── Given data ──

/-- R158 (2): the stage after any sequence of FRAME_STEPs and steps of other agents in which no byte leaves `tx`. -/
theorem SendAfter.execAll (hs : BufferInv s.cfg.cap s.tx) {l : List Instr} (hl : ∀ i ∈ l, i = .frameStep ∨ BesideSend i)
    (hidle : TxIdle t ∨ Instr.evTxComplete ∉ l) (h : SendAfter s f k t) :
    ∃ u, execAll l t = .next u ∧ SendAfter s f (k + l.count .frameStep) u := by
  induction l generalizing t k with
  | nil => exact ⟨t, rfl, h⟩
  | cons i l ih =>
    obtain ⟨v, he, -⟩ := stepsExactlyWhereEnabled i t
    rw [execAll_cons he]
    obtain ⟨hi, hrest⟩ := List.forall_mem_cons.mp hl
    have hkept : TxIdle v ∨ Instr.evTxComplete ∉ l :=
      hidle.imp (fun h => h.exec hi he) fun h hmem => h (List.mem_cons_of_mem i hmem)
    rcases hi with rfl | hi
    · have hlater := ih hrest hkept (h.exec_frameStep hs he)
      rwa [List.count_cons_self, Nat.add_comm _ 1, ← Nat.add_assoc]
    · have hne : i ≠ .frameStep := by
        rintro rfl
        exact hi.op_not_mem (by decide)
      have hsame := hi.sameSend (hidle.imp_right fun h heq => h (heq ▸ List.mem_cons_self)) he
      rw [List.count_cons_of_ne hne]
      exact ih hrest hkept (h.of_sameSend hsame)

/-- Settles O36: FRAME_SEND begins the send at stage 0, and the stage after the sequence says what `tx` has gained. -/
theorem asImplementedSendQueuesFramePrefix : Obligations.AsImplementedSendQueuesFramePrefix := by
  intro s len payload l hlive hnot hr hpolicy hbuf hlen hl hidle
  have hlength : (frame s.cfg payload).length = len.toNat + 6 := by rw [frame_length, hlen]; rfl
  have hbegin : SendAfter s (frame s.cfg payload) 0
      { s with frSeq := frame s.cfg payload, frPos := 0, frBusy := true, label := .silent } :=
    ⟨rfl, hlive, .goesOn rfl rfl rfl (by omega) (queued_nil hbuf)⟩
  have hrest := hidle.imp_left fun ⟨hlink, hy⟩ => txIdle_of_yielded hlink hy
  obtain ⟨t, hrun, -, -, hstage⟩ := hbegin.execAll hbuf hl
    (hrest.imp_left fun ⟨hinflight, hirq⟩ => ⟨hinflight, hirq⟩)
  rw [execAll_cons ((exec_frameSend_of_ready hlive hnot hr).trans (by rw [sendFrame_of_asImplemented hpolicy hlen]))]
  refine ⟨t, hrun, ?_⟩
  rw [Nat.zero_add] at hstage
  cases hstage with
  | goesOn busy seq pos more queued =>
    rw [hlength] at more
    rw [pos]
    exact ⟨queued.head, fun _ => ⟨more, queued.unread⟩, by simp [busy], fun hsteps => absurd more (Nat.not_lt.mpr hsteps)⟩
  | ended idle queued => exact ⟨queued.head, by simp [idle], fun _ => queued.unread, fun _ => idle⟩

end Sys2Proof.Machine

/-! PROOF. The receive-side parser over whole sequences of bytes (43_rx_frame_parser.md R171, R173, R174): one equation per state of the
transition table, then the bytes of a frame part by part. While the payload comes in, the parser has stored its first bytes
and knows how many are to come; the induction is on the bytes to come. -/
namespace Sys2Proof.Machine
open Sys2Proof.Safety

/-! ### One byte, state by state -/

section Table
variable {q : Parser} (k : Cfg) (x : Byte)

theorem parseByte_awaitHead (h : q.state = .awaitHead) :
    parseByte k q x = ({ q with state := if x = k.headByte then .awaitLength else .awaitHead }, none) := by
  simp only [parseByte, h]
  split
  · rfl
  · rw [← h]

theorem parseByte_awaitLength (h : q.state = .awaitLength) :
    parseByte k q x
      = ({ q with len := x, cnt := 0, acc := 0#8, state := if x = 0#8 then .awaitTail else .awaitPayload }, none) := by
  simp only [parseByte, h]

theorem parseByte_awaitPayload (h : q.state = .awaitPayload) :
    parseByte k q x
      = ({ q with buf := q.buf.set q.cnt x, acc := cksStep q.acc x, cnt := q.cnt + 1,
                  state := if q.cnt + 1 = q.len.toNat then .awaitTail else .awaitPayload }, none) := by
  simp only [parseByte, h]

theorem parseByte_awaitTail (h : q.state = .awaitTail) :
    parseByte k q x = ({ q with state := if x = k.tailByte then .awaitChecksum else .awaitHead }, none) := by
  simp only [parseByte, h]

theorem parseByte_awaitChecksum (h : q.state = .awaitChecksum) :
    parseByte k q x = ({ q with state := if x = q.acc then .awaitCr else .awaitHead }, none) := by
  simp only [parseByte, h]

theorem parseByte_awaitCr (h : q.state = .awaitCr) :
    parseByte k q x = ({ q with state := if x = k.crByte then .awaitLf else .awaitHead }, none) := by
  simp only [parseByte, h]

theorem parseByte_awaitLf (h : q.state = .awaitLf) :
    parseByte k q x = ({ q with state := .awaitHead }, if x = k.lfByte then some q.payload else none) := by
  simp only [parseByte, h]

/-- R173: a payload is emitted at the LF in AWAIT_LF, and nowhere else. -/
theorem parseByte_emits : (parseByte k q x).2 = if q.state = .awaitLf ∧ x = k.lfByte then some q.payload else none := by
  cases h : q.state with
  | awaitLf => simp [parseByte_awaitLf k x h]
  | _ => simp [parseByte, h]

end Table

/-! ### Sequences of bytes -/

section Sequences
variable {k : Cfg} {l m : List Byte} {q r r' : Parser} {out out' : List (List Byte)}

theorem feedParser_cons {x : Byte} {o : Option (List Byte)} (hx : parseByte k q x = (r, o)) (hl : feedParser k l r = (r', out)) :
    feedParser k (x :: l) q = (r', o.toList ++ out) := by
  simp only [feedParser, hx, hl]

theorem feedParser_append (hl : feedParser k l q = (r, out)) (hm : feedParser k m r = (r', out')) :
    feedParser k (l ++ m) q = (r', out ++ out') := by
  induction l generalizing q out with
  | nil =>
    obtain ⟨rfl, rfl⟩ := Prod.mk.inj hl
    exact hm
  | cons x l ih =>
    cases hx : parseByte k q x with
    | mk q' o =>
      rw [feedParser_cons hx rfl] at hl
      obtain ⟨rfl, rfl⟩ := Prod.mk.inj hl
      rw [List.cons_append, feedParser_cons hx (ih rfl), List.append_assoc]

/-- R174: in AWAIT_HEAD the parser skips every byte that is not the head byte. -/
theorem feedParser_of_no_head (hq : q.state = .awaitHead) (hl : ∀ x ∈ l, x ≠ k.headByte) : feedParser k l q = (q, []) := by
  induction l with
  | nil => rfl
  | cons x l ih =>
    obtain ⟨hx, hl⟩ := List.forall_mem_cons.mp hl
    have hskip : parseByte k q x = (q, none) := by rw [parseByte_awaitHead k x hq, if_neg hx, ← hq]
    exact feedParser_cons hskip (ih hl)

end Sequences

/-! ### The payload -/

section Payload
variable {k : Cfg} {p done todo : List Byte} {q : Parser}

/-- The parser in the middle of a payload: it has stored `done` and expects `todo`. -/
structure Collecting (done todo : List Byte) (q : Parser) : Prop where
  inv : ParserInv q
  stored : q.buf.take q.cnt = done
  len : q.len.toNat = (done ++ todo).length
  state : q.state = if todo = [] then .awaitTail else .awaitPayload

theorem Collecting.cnt_le_buf (h : Collecting done todo q) : q.cnt ≤ q.buf.length := by
  obtain ⟨hbuf, hcnt, -⟩ := h.inv
  have := q.len.isLt
  unfold maxPayload at hbuf
  omega

theorem Collecting.cnt_eq (h : Collecting done todo q) : q.cnt = done.length := by
  rw [← h.stored, List.length_take, Nat.min_eq_left h.cnt_le_buf]

/-- R150: the accumulator is the checksum of what has been stored. -/
theorem Collecting.acc_eq (h : Collecting done todo q) : q.acc = cks done := by
  obtain ⟨-, -, -, -, hacc⟩ := h.inv
  rw [hacc, h.stored]

/-- R171: the length byte of a payload starts the collection. -/
theorem parseByte_length_starts (hq : q.state = .awaitLength) (hbuf : q.buf.length = maxPayload) (hp : p.length ≤ maxPayload) :
    ∃ r, parseByte k q (BitVec.ofNat 8 p.length) = (r, none) ∧ Collecting [] p r := by
  have hlen : (BitVec.ofNat 8 p.length).toNat = p.length := by
    unfold maxPayload at hp
    rw [BitVec.toNat_ofNat]
    omega
  have hzero : BitVec.ofNat 8 p.length = 0#8 ↔ p = [] := by
    rw [← BitVec.toNat_inj, hlen]
    exact List.length_eq_zero_iff
  refine ⟨_, parseByte_awaitLength k _ hq, ?_, rfl, hlen, by simp only [hzero]⟩
  refine ⟨hbuf, Nat.zero_le _, fun hs => ?_, fun hs => ?_, rfl⟩ <;> simp only [hzero] at hs ⊢
  · rw [hlen, List.length_pos_iff]
    rintro rfl
    simp at hs
  · rw [hlen, eq_comm, List.length_eq_zero_iff]
    by_contra hnil
    simp [hnil] at hs

/-- R171: each payload byte is stored behind the ones before it. -/
theorem Collecting.storeByte {x : Byte} (h : Collecting done (x :: todo) q) (k : Cfg) :
    ∃ r, parseByte k q x = (r, none) ∧ Collecting (done ++ [x]) todo r := by
  have hstate : q.state = .awaitPayload := h.state
  have hcnt := h.cnt_eq
  have hlen : q.len.toNat = done.length + 1 + todo.length := by
    rw [h.len, List.length_append, List.length_cons]
    omega
  have hroom : q.cnt < q.buf.length := by
    obtain ⟨hbuf, -⟩ := h.inv
    have := q.len.isLt
    unfold maxPayload at hbuf
    omega
  have hnext := parseByte_awaitPayload k x hstate
  have hinv := parseByte_inv h.inv k x
  rw [hnext] at hinv
  refine ⟨_, hnext, hinv, ?_, ?_, ?_⟩
  · show (q.buf.set q.cnt x).take (q.cnt + 1) = done ++ [x]
    rw [List.take_succ_eq_append_getElem (by simpa using hroom), List.take_set_of_le le_rfl, h.stored, List.getElem_set_self]
  · show q.len.toNat = _
    rw [h.len, List.append_assoc, List.singleton_append]
  · have hlast : q.cnt + 1 = q.len.toNat ↔ todo = [] := by
      rw [← List.length_eq_zero_iff]
      omega
    simp only [hlast]

theorem Collecting.feedPayload (h : Collecting done todo q) (k : Cfg) :
    ∃ r, feedParser k todo q = (r, []) ∧ Collecting (done ++ todo) [] r := by
  induction todo generalizing done q with
  | nil => exact ⟨q, rfl, by rwa [List.append_nil]⟩
  | cons x todo ih =>
    obtain ⟨q', hx, hq'⟩ := h.storeByte k
    obtain ⟨r, hl, hr⟩ := ih hq'
    exact ⟨r, feedParser_cons hx hl, by rwa [List.append_assoc, List.singleton_append] at hr⟩

/-- R171: the payload the parser emits is what it has stored of it. -/
theorem Collecting.payload_eq (h : Collecting done [] q) : q.payload = done := by
  have hcnt : q.cnt = q.len.toNat := by rw [h.cnt_eq, h.len, List.append_nil]
  refine List.ext_getElem (by simp [Parser.payload, ← hcnt, h.cnt_eq]) fun i hi _ => ?_
  have hlt : i < q.buf.length := by
    have := h.cnt_le_buf
    simp only [Parser.payload, List.length_map, List.length_range] at hi
    omega
  simp [Parser.payload, Parser.slot, ← h.stored, hlt]

/-- R173: behind a whole payload, the trailer up to the CR leads to AWAIT_LF. -/
theorem Collecting.feedTrailer (h : Collecting done [] q) (k : Cfg) :
    feedParser k [k.tailByte, cks done, k.crByte] q = ({ q with state := .awaitLf }, []) := by
  have htail := parseByte_awaitTail k k.tailByte h.state
  have hcks := parseByte_awaitChecksum (q := { q with state := .awaitChecksum }) k (cks done) rfl
  have hcr := parseByte_awaitCr (q := { q with state := .awaitCr }) k k.crByte rfl
  rw [if_pos rfl] at htail hcr
  rw [if_pos h.acc_eq.symm] at hcks
  exact feedParser_cons htail (feedParser_cons hcks (feedParser_cons hcr rfl))

end Payload

/-! ### The frame -/

section Frame
variable {k : Cfg} {p : List Byte} {q : Parser}

/-- A frame up to its last byte. -/
def frameBody (k : Cfg) (p : List Byte) : List Byte :=
  [k.headByte, BitVec.ofNat 8 p.length] ++ p ++ [k.tailByte, cks p, k.crByte]

theorem frame_eq_frameBody_append (k : Cfg) (p : List Byte) : frame k p = frameBody k p ++ [k.lfByte] := by
  simp [frame, frameBody]

theorem frameBody_length (k : Cfg) (p : List Byte) : (frameBody k p).length = p.length + 5 := by
  simp [frameBody]

/-- R174: before its LF a frame emits nothing, and then the parser holds its payload. -/
theorem feedParser_frameBody (hq : q.state = .awaitHead) (hbuf : q.buf.length = maxPayload) (hp : p.length ≤ maxPayload) :
    ∃ r, feedParser k (frameBody k p) q = (r, []) ∧ r.state = .awaitLf ∧ r.payload = p := by
  have hhead := parseByte_awaitHead k k.headByte hq
  rw [if_pos rfl] at hhead
  obtain ⟨c, hlength, hc⟩ := parseByte_length_starts (q := { q with state := .awaitLength }) (k := k) rfl hbuf hp
  obtain ⟨d, hpayload, hd⟩ := hc.feedPayload k
  have hstart : feedParser k [k.headByte, BitVec.ofNat 8 p.length] q = (c, []) :=
    feedParser_cons hhead (feedParser_cons hlength rfl)
  exact ⟨_, feedParser_append (feedParser_append hstart hpayload) (hd.feedTrailer k), rfl, hd.payload_eq⟩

───

Exercise requirements: Your whole answer should be one number, the count of lines in the records that hold "htail".

Exercise result: 3